Regarding women with TD, the proportions with cancer increased from the first (40–49
years) to the third (60–69 years) age group, and then decreased to the last age
group (80–90 years), whereas regarding women with TOR, the proportions with cancer
increased from the first to the last age group in all federal states. The BARMER
added encrypted person identifiers for 150,379 (TD) and 96,034 (TOR) records in NRW,
47,491 (TD) and 42,071 (TOR) in Lower Saxony, and 66,490 (TD) and 49,962 (TOR) in
Bavaria. In NRW, official death certificate information was provided for 135,291
(TD) and 303 (TOR) records from the database including all deceased women, and
53,958 (TD) and 118 (TOR) records from the database including only registered cancer
cases. The latter numbers were 18,337 (TD) and 60 (TOR) in Lower Saxony, and 13,330
(TD) and 41 (TOR) in Bavaria. After 16 (TD) and 0 (TOR) duplicates were deleted,
official death certificate information was available for 135,275 (TD) and 303 (TOR)

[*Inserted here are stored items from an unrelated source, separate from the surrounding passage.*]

-- ==== Sys2Proof/Laws/State.lean ====
section
/-! SUPPORT. One lemma per field per update of the state, true by rfl, so that no later proof unfolds a record update;
before them, names for the states that the larger updates leave. -/

namespace Sys2Proof.Machine

/-! ### A step boundary -/

@[simp] theorem State.passBoundary_params (s : State) (sp dp : Nat) : (s.passBoundary sp dp).params = s.params := rfl
@[simp] theorem State.passBoundary_op (s : State) (sp dp : Nat) : (s.passBoundary sp dp).op = s.op := rfl
@[simp] theorem State.passBoundary_kind (s : State) (sp dp : Nat) : (s.passBoundary sp dp).kind = s.kind := rfl
@[simp] theorem State.passBoundary_irqEn (s : State) (sp dp : Nat) : (s.passBoundary sp dp).irqEn = s.irqEn := rfl
@[simp] theorem State.passBoundary_done (s : State) (sp dp : Nat) : (s.passBoundary sp dp).done = s.done := rfl
@[simp] theorem State.passBoundary_error (s : State) (sp dp : Nat) : (s.passBoundary sp dp).error = s.error := rfl
@[simp] theorem State.passBoundary_errCode (s : State) (sp dp : Nat) : (s.passBoundary sp dp).errCode = s.errCode := rfl
@[simp] theorem State.passBoundary_width (s : State) (sp dp : Nat) : (s.passBoundary sp dp).width = s.width := rfl
@[simp] theorem State.passBoundary_height (s : State) (sp dp : Nat) : (s.passBoundary sp dp).height = s.height := rfl
@[simp] theorem State.passBoundary_srcBase (s : State) (sp dp : Nat) : (s.passBoundary sp dp).srcBase = s.srcBase := rfl
@[simp] theorem State.passBoundary_srcLen (s : State) (sp dp : Nat) : (s.passBoundary sp dp).srcLen = s.srcLen := rfl
@[simp] theorem State.passBoundary_dstBase (s : State) (sp dp : Nat) : (s.passBoundary sp dp).dstBase = s.dstBase := rfl
@[simp] theorem State.passBoundary_dstCap (s : State) (sp dp : Nat) : (s.passBoundary sp dp).dstCap = s.dstCap := rfl
@[simp] theorem State.passBoundary_srcPosReg (s : State) (sp dp : Nat) : (s.passBoundary sp dp).srcPosReg = s.srcPosReg := rfl
@[simp] theorem State.passBoundary_dstPosReg (s : State) (sp dp : Nat) : (s.passBoundary sp dp).dstPosReg = s.dstPosReg := rfl
@[simp] theorem State.passBoundary_errPos (s : State) (sp dp : Nat) : (s.passBoundary sp dp).errPos = s.errPos := rfl
@[simp] theorem State.passBoundary_engine (s : State) (sp dp : Nat) : (s.passBoundary sp dp).engine = s.engine := rfl
@[simp] theorem State.passBoundary_job_op (s : State) (sp dp : Nat) : (s.passBoundary sp dp).job.op = s.job.op := rfl
@[simp] theorem State.passBoundary_job_kind (s : State) (sp dp : Nat) : (s.passBoundary sp dp).job.kind = s.job.kind := rfl
@[simp] theorem State.passBoundary_job_width (s : State) (sp dp : Nat) : (s.passBoundary sp dp).job.width = s.job.width := rfl
@[simp] theorem State.passBoundary_job_height (s : State) (sp dp : Nat) : (s.passBoundary sp dp).job.height = s.job.height := rfl
@[simp] theorem State.passBoundary_job_srcBase (s : State) (sp dp : Nat) : (s.passBoundary sp dp).job.srcBase = s.job.srcBase := rfl
@[simp] theorem State.passBoundary_job_srcLen (s : State) (sp dp : Nat) : (s.passBoundary sp dp).job.srcLen = s.job.srcLen := rfl
@[simp] theorem State.passBoundary_job_dstBase (s : State) (sp dp : Nat) : (s.passBoundary sp dp).job.dstBase = s.job.dstBase := rfl
@[simp] theorem State.passBoundary_job_dstCap (s : State) (sp dp : Nat) : (s.passBoundary sp dp).job.dstCap = s.job.dstCap := rfl
@[simp] theorem State.passBoundary_job_shiftDeltas (s : State) (sp dp : Nat) : (s.passBoundary sp dp).job.shiftDeltas = s.job.shiftDeltas := rfl
@[simp] theorem State.passBoundary_job_srcPos (s : State) (sp dp : Nat) : (s.passBoundary sp dp).job.srcPos = s.job.srcPos := rfl
@[simp] theorem State.passBoundary_job_dstPos (s : State) (sp dp : Nat) : (s.passBoundary sp dp).job.dstPos = s.job.dstPos := rfl
@[simp] theorem State.passBoundary_job_remBytes (s : State) (sp dp : Nat) : (s.passBoundary sp dp).job.remBytes = s.job.remBytes := rfl
@[simp] theorem State.passBoundary_job_cmdStart (s : State) (sp dp : Nat) : (s.passBoundary sp dp).job.cmdStart = s.job.cmdStart := rfl
@[simp] theorem State.passBoundary_job_current (s : State) (sp dp : Nat) : (s.passBoundary sp dp).job.current = s.job.current := rfl
@[simp] theorem State.passBoundary_job_litStart (s : State) (sp dp : Nat) : (s.passBoundary sp dp).job.litStart = s.job.litStart := rfl
@[simp] theorem State.passBoundary_job_litLen (s : State) (sp dp : Nat) : (s.passBoundary sp dp).job.litLen = s.job.litLen := rfl
@[simp] theorem State.passBoundary_job_outPos (s : State) (sp dp : Nat) : (s.passBoundary sp dp).job.outPos = s.job.outPos := rfl
@[simp] theorem State.passBoundary_job_bestLen (s : State) (sp dp : Nat) : (s.passBoundary sp dp).job.bestLen = s.job.bestLen := rfl
@[simp] theorem State.passBoundary_job_bestIdx (s : State) (sp dp : Nat) : (s.passBoundary sp dp).job.bestIdx = s.job.bestIdx := rfl
@[simp] theorem State.passBoundary_job_passed (s : State) (sp dp : Nat) : (s.passBoundary sp dp).job.passed = (sp, dp) :: s.job.passed := rfl
@[simp] theorem State.passBoundary_job_d (s : State) (sp dp : Nat) : (s.passBoundary sp dp).job.d = s.job.d := rfl
@[simp] theorem State.passBoundary_job_totalPixels (s : State) (sp dp : Nat) : (s.passBoundary sp dp).job.totalPixels = s.job.totalPixels := rfl
@[simp] theorem State.passBoundary_job_totalBytes (s : State) (sp dp : Nat) : (s.passBoundary sp dp).job.totalBytes = s.job.totalBytes := rfl
@[simp] theorem State.passBoundary_job_srcAddr (s : State) (sp dp : Nat) (i : Nat) : (s.passBoundary sp dp).job.srcAddr i = s.job.srcAddr i := rfl
@[simp] theorem State.passBoundary_job_dstAddr (s : State) (sp dp : Nat) (i : Nat) : (s.passBoundary sp dp).job.dstAddr i = s.job.dstAddr i := rfl
@[simp] theorem State.passBoundary_mem (s : State) (sp dp : Nat) : (s.passBoundary sp dp).mem = s.mem := rfl
@[simp] theorem State.passBoundary_turns (s : State) (sp dp : Nat) : (s.passBoundary sp dp).turns = s.turns := rfl
@[simp] theorem State.passBoundary_rdata (s : State) (sp dp : Nat) : (s.passBoundary sp dp).rdata = s.rdata := rfl
@[simp] theorem State.passBoundary_draws (s : State) (sp dp : Nat) : (s.passBoundary sp dp).draws = s.draws := rfl
@[simp] theorem State.passBoundary_addressTop (s : State) (sp dp : Nat) : (s.passBoundary sp dp).addressTop = s.addressTop := rfl
@[simp] theorem State.passBoundary_busy (s : State) (sp dp : Nat) : (s.passBoundary sp dp).busy = s.busy := rfl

women in NRW among all deceased women. Concerning registered cancer cases, 0 (TD)
and 0 (TOR) duplicates in NRW, 11 (TD) and 0 (TOR) in Lower Saxony, and 89 (TD) and
0 (TOR) duplicates in Bavaria were deleted. This resulted in 53,958 (TD) and 118
(TOR) women in NRW, 18,326 (TD) and 60 (TOR) women in Lower Saxony, and 13,241 (TD)
and 41 (TOR) women in Bavaria with official death certificate information obtained
from the databases including only registered cancer cases.
Fig. 1 Flow chart with proportions of matches for three federal states
and by reason for insurance termination. 1 Denominator for
displayed percentages in that column; 2 Duplicates are due to
different addresses in the BARMER database; TD: Termination due to Death;
TOR: Termination due to other reasons.
Proportions of successful linkages by region
In NRW, the proportion of women with TD linked to the database including all
deceased individuals, was 89.96% ([Fig.
1 ]), of which 99.92% had a difference of≤31 days between the insurance
termination date and the linked official death date. Regarding the databases
including only registered cancer cases, linked proportions were 35.88% in NRW
(99.93% with≤31 days difference), 38.60% in Lower Saxony (99.97% with≤31 days
difference), and 20.09% in Bavaria (99.80% with≤31 days difference). In the
sensitivity analysis, linked proportions were 75.04%, 78.71%, and 42.27% in the
three federal states.
The proportion of women with TOR linked to the database including all deceased
women, was 0.32% in NRW (94.72% with≤31 days difference). With respect to the
databases including only registered cancer cases, the proportions were 0.12% in
NRW (93.22% with≤31 days difference), 0.14% in Lower Saxony (86.67% with≤31 days
difference), and 0.08% in Bavaria (78.05% with≤ 31 days difference).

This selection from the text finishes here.